* _Directions for this task_
Please show every line in the entries below that includes the word "decide".

* _Extracted entries_
Start of Block
/-! ### Division, square root, approximate functions (R126 to R128) -/

/-- A rounding operand just above a truncated value: one more bit, set when something was cut off. -/
def sticky (mag : Nat) (cut : Bool) : Nat := 2 * mag + b2n cut

/-- The quotient of two finite magnitudes, the divisor not zero: magnitude and exponent for rounding to f32. -/
def quotMag (mx : Nat) (ex : Int) (my : Nat) (ey : Int) : Nat × Int :=
  let k := 80 + my.log2
  (sticky (mx * 2 ^ k / my) (mx * 2 ^ k % my != 0), ex - ey - k - 1)

/-- The correctly rounded quotient (R126). -/
def divOf (c : Rc) (x y : FV) : Nat × Word :=
  let f := Fmt.f32
  match x, y with
  | .inf _, .inf _ => (f.nan, fNV)
  | .inf n, .num n' _ _ => (f.inf (n != n'), 0)
  | .num n _ _, .inf n' => (f.zero (n != n'), 0)
  | .num n mx ex, .num n' my ey =>
    if my = 0 then (if mx = 0 then (f.nan, fNV) else (f.inf (n != n'), fDZ))
    else
      let q := quotMag mx ex my ey
      roundTo f c.rm c.ftz (n != n') (if mx = 0 then 0 else q.1) q.2
  | _, _ => (f.nan, sigFlags [x, y])

/-- The square root of a magnitude, with the exponent made even. -/
def sqrtMag (m : Nat) (e : Int) : Nat × Int :=
  let odd := e % 2 != 0
  let m := (if odd then 2 * m else m) * 2 ^ 80
  let e := if odd then e - 1 else e
  let r := isqrt m
  (sticky r (r * r != m), e / 2 - 40 - 1)

/-- The correctly rounded square root (R126). -/
def sqrtOf (c : Rc) : FV → Nat × Word
  | .nan s => (Fmt.f32.nan, if s then fNV else 0)
  | .inf n => if n then (Fmt.f32.nan, fNV) else (Fmt.f32.inf false, 0)
  | .num n m e =>
    if m = 0 then (Fmt.f32.zero n, 0)
    else if n then (Fmt.f32.nan, fNV)
    else
      let r := sqrtMag m e
      roundTo Fmt.f32 c.rm c.ftz false r.1 r.2

/-- `fdiv` (R126). -/
def execFdiv (h : Hdr) (mod : BitVec 3) (d a b : Opnd) (imm : Word) (s : State) : Host.Outcome State Fault Refusal :=
  .next (execRegLL h d (fun g t =>
    let c := rcOf g t mod
    elemRes [divOf c (FV.ofBits Fmt.f32 c.ftz (readTy g t .f32 a imm)) (FV.ofBits Fmt.f32 c.ftz (readTy g t .f32 b imm))]) s)

/-- `fsqrt` (R126). -/
def execFsqrt (h : Hdr) (mod : BitVec 3) (d a : Opnd) (imm : Word) (s : State) : Host.Outcome State Fault Refusal :=
  .next (execRegLL h d (fun g t =>
    let c := rcOf g t mod
    elemRes [sqrtOf c (FV.ofBits Fmt.f32 c.ftz (readTy g t .f32 a imm))]) s)

/-- Round the result of an approximate function by RNE. UF is set when the result is subnormal or zero and inexact (R127). -/
def approxRound (ftz : Bool) (neg : Bool) (mag : Nat) (exp : Int) : Nat × Word :=
  let r := roundTo Fmt.f32 .rne ftz neg mag exp
  let nx := r.2 &&& fNX != 0
  (r.1, (r.2 &&& fOF) ||| (if nx then fNX else 0) ||| (if nx && r.1 / 2 ^ 23 % 256 == 0 then fUF else 0))

/-- Whether a magnitude is a power of two. -/
def isPow2 (m : Nat) : Bool := m == 2 ^ m.log2

/-- 1/x (R127); every result but the exact cases listed sets NX, so the subnormal reciprocal of ±2^127 does (log 13). -/
def rcpOf (ftz : Bool) : FV → Nat × Word
  | .nan s => (Fmt.f32.nan, if s then fNV else 0)
  | .inf n => (Fmt.f32.zero n, 0)
  | .num n m e =>
    if m = 0 then (Fmt.f32.inf n, fDZ)
    else
      let q := quotMag 1 0 m e
      let r := approxRound ftz n q.1 q.2
      (r.1, if isPow2 m && r.1 / 2 ^ 23 % 256 == 0 then r.2 ||| fNX else r.2)

/-- 1/√x (R127). -/
def rsqOf (ftz : Bool) : FV → Nat × Word
  | .nan s => (Fmt.f32.nan, if s then fNV else 0)
  | .inf n => if n then (Fmt.f32.nan, fNV) else (Fmt.f32.zero false, 0)
  | .num n m e =>
    if m = 0 then (Fmt.f32.inf n, fDZ)
    else if n then (Fmt.f32.nan, fNV)
    else
      let odd := e % 2 != 0
      let m := if odd then 2 * m else m
      let e := if odd then e - 1 else e
      let r := isqrt (2 ^ 240 / m)
      approxRound ftz false (sticky r (m * r * r != 2 ^ 240)) (-(e / 2) - 120 - 1)

/-- The scale of the fixed-point numbers of the transcendental functions. -/
def fixBits : Nat := 320

/-- 2^(F / 2^n) for the n-bit fraction F, as a fixed-point number: the product of those repeated square roots of 2 whose bits are
set, the highest bit first. `root` is 2^(2^-i). -/
def exp2Frac (F : Nat) : Nat → Nat → Nat → Nat
  | 0, _, acc => acc
  | n + 1, root, acc =>
    exp2Frac F n (isqrt (root * 2 ^ fixBits)) (if bit F n then acc * root / 2 ^ fixBits else acc)

/-- 2^(F / 2^n), at least 1 and below 2, times 2^320. -/
def exp2Fix (F n : Nat) : Nat := exp2Frac F n (isqrt (2 ^ (2 * fixBits + 1))) (2 ^ fixBits)

/-- 2^x (R127). -/
def exp2Of (ftz : Bool) : FV → Nat × Word
  | .nan s => (Fmt.f32.nan, if s then fNV else 0)
  | .inf n => if n then (Fmt.f32.zero false, 0) else (Fmt.f32.inf false, 0)
  | .num n m e =>
    let i : Int := if e ≥ 0 then (m * 2 ^ e.toNat : Nat) else (m / 2 ^ (-e).toNat : Nat)
    if !n && decide (i ≥ 128) then (Fmt.f32.inf false, fOF ||| fNX)
    else if n && decide (i ≥ 151) then (Fmt.f32.zero false, fUF ||| fNX)
    else
      let k := (-e).toNat
      let frac := if e ≥ 0 then 0 else m % 2 ^ k
      if frac = 0 then approxRound ftz false 1 (if n then -i else i)
      else
        let fl : Int := if n then -i - 1 else i
        let fr := if n then 2 ^ k - frac else frac
        approxRound ftz false (sticky (exp2Fix fr k) true) (fl - fixBits - 1)

/-- n binary digits of log2 of a fixed-point number in [1, 2), by repeated squaring. -/
def log2Digits : Nat → Nat → Nat → Nat
  | 0, _, acc => acc
  | n + 1, y, acc =>
    let q := y * y / 2 ^ fixBits
    if q ≥ 2 ^ (fixBits + 1) then log2Digits n (q / 2) (2 * acc + 1) else log2Digits n q (2 * acc)

/-- log2 x (R127). -/
def log2Of (ftz : Bool) : FV → Nat × Word
  | .nan s => (Fmt.f32.nan, if s then fNV else 0)
  | .inf n => if n then (Fmt.f32.nan, fNV) else (Fmt.f32.inf false, 0)
  | .num n m e =>
    if m = 0 then (Fmt.f32.inf true, fDZ)
    else if n then (Fmt.f32.nan, fNV)
    else
      let i : Int := m.log2 + e
      if isPow2 m then approxRound ftz (decide (i < 0)) i.natAbs 0
      else
        let L := log2Digits 120 (m * 2 ^ (fixBits - m.log2)) 0
        let v : Int := 2 * (i * 2 ^ 120 + L) + 1
        approxRound ftz (decide (v < 0)) v.natAbs (-121)

/-- log2 e, times 2^320. -/
def log2e : Nat := 3081577904126213121686167198097690134163479766071396094403848907535455306605342191083616308484524

/-- tanh x (R127): (1 - t) / (1 + t) with t = 2^(-2|x| log2 e); for small and large |x| the value that lies just below. -/
def tanhOf (ftz : Bool) : FV → Nat × Word
  | .nan s => (Fmt.f32.nan, if s then fNV else 0)
  | .inf n => (b2n n * 2 ^ 31 + 0x3F800000, 0)
  | .num n m e =>
    if m = 0 then (Fmt.f32.zero n, 0)
    else
      let top : Int := m.log2 + e
      if top < -13 then approxRound ftz n (m * 2 ^ 40 - 1) (e - 40)
      else if top ≥ 5 then approxRound ftz n (2 ^ 40 - 1) (-40)
      else
        let z := 2 * m * log2e
        let z := if e ≥ 0 then z * 2 ^ e.toNat else z / 2 ^ (-e).toNat
        let i := z / 2 ^ fixBits
        let fr := (2 ^ fixBits - z % 2 ^ fixBits) / 2 ^ 120 % 2 ^ 200
        let t := exp2Fix fr 200 / 2 ^ (i + 1)
        let q := (2 ^ fixBits - t) * 2 ^ 100 / (2 ^ fixBits + t)
        approxRound ftz n (sticky q true) (-101)

/-- An approximate function as an instruction. -/
def approxOp (h : Hdr) (d a : Opnd) (imm : Word) (f : Bool → FV → Nat × Word) (s : State) : State :=
  execRegLL h d (fun g t =>
    let ftz := ftzOf (getTh g t).frm
    elemRes [f ftz (FV.ofBits Fmt.f32 ftz (readTy g t .f32 a imm))]) s

/-- `frcp` (R127). -/
def execFrcp (h : Hdr) (d a : Opnd) (imm : Word) (s : State) : Host.Outcome State Fault Refusal :=
  .next (approxOp h d a imm rcpOf s)

/-- `frsq` (R127). -/
def execFrsq (h : Hdr) (d a : Opnd) (imm : Word) (s : State) : Host.Outcome State Fault Refusal :=
  .next (approxOp h d a imm rsqOf s)

/-- `fexp2` (R127). -/
def execFexp2 (h : Hdr) (d a : Opnd) (imm : Word) (s : State) : Host.Outcome State Fault Refusal :=
  .next (approxOp h d a imm exp2Of s)

/-- `flog2` (R127). -/
def execFlog2 (h : Hdr) (d a : Opnd) (imm : Word) (s : State) : Host.Outcome State Fault Refusal :=
  .next (approxOp h d a imm log2Of s)

/-- `ftanh` (R127). -/
def execFtanh (h : Hdr) (d a : Opnd) (imm : Word) (s : State) : Host.Outcome State Fault Refusal :=
  .next (approxOp h d a imm tanhOf s)

/-! ### Integral values and conversions (R129 to R131) -/

/-- A magnitude rounded to an integer, and whether it was one. -/
def toIntegral (rm : RM) (neg : Bool) (mag : Nat) (exp : Int) : Nat × Bool :=
  let (m, r, d) := scaleTo mag exp 0
  (m + b2n (roundsUp rm neg m r d), r == 0)

/-- `frnd` (R129). -/
def execFrnd (h : Hdr) (mod : BitVec 3) (d a : Opnd) (imm : Word) (s : State) : Host.Outcome State Fault Refusal :=
  .next (fOp1 h .f32 mod d a imm (fun f c x =>
    match FV.ofBits f c.ftz x with
    | .nan sg => (f.nan, if sg then fNV else 0)
    | .inf n => (f.inf n, 0)
    | .num n m e => ((roundTo f .rne false n (toIntegral c.rm n m e).1 0).1, 0)) s)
End of Block
* _Result of the task_
    if !n && decide (i ≥ 128) then (Fmt.f32.inf false, fOF ||| fNX)
    else if n && decide (i ≥ 151) then (Fmt.f32.zero false, fUF ||| fNX)
      if isPow2 m then approxRound ftz (decide (i < 0)) i.natAbs 0
        approxRound ftz (decide (v < 0)) v.natAbs (-121)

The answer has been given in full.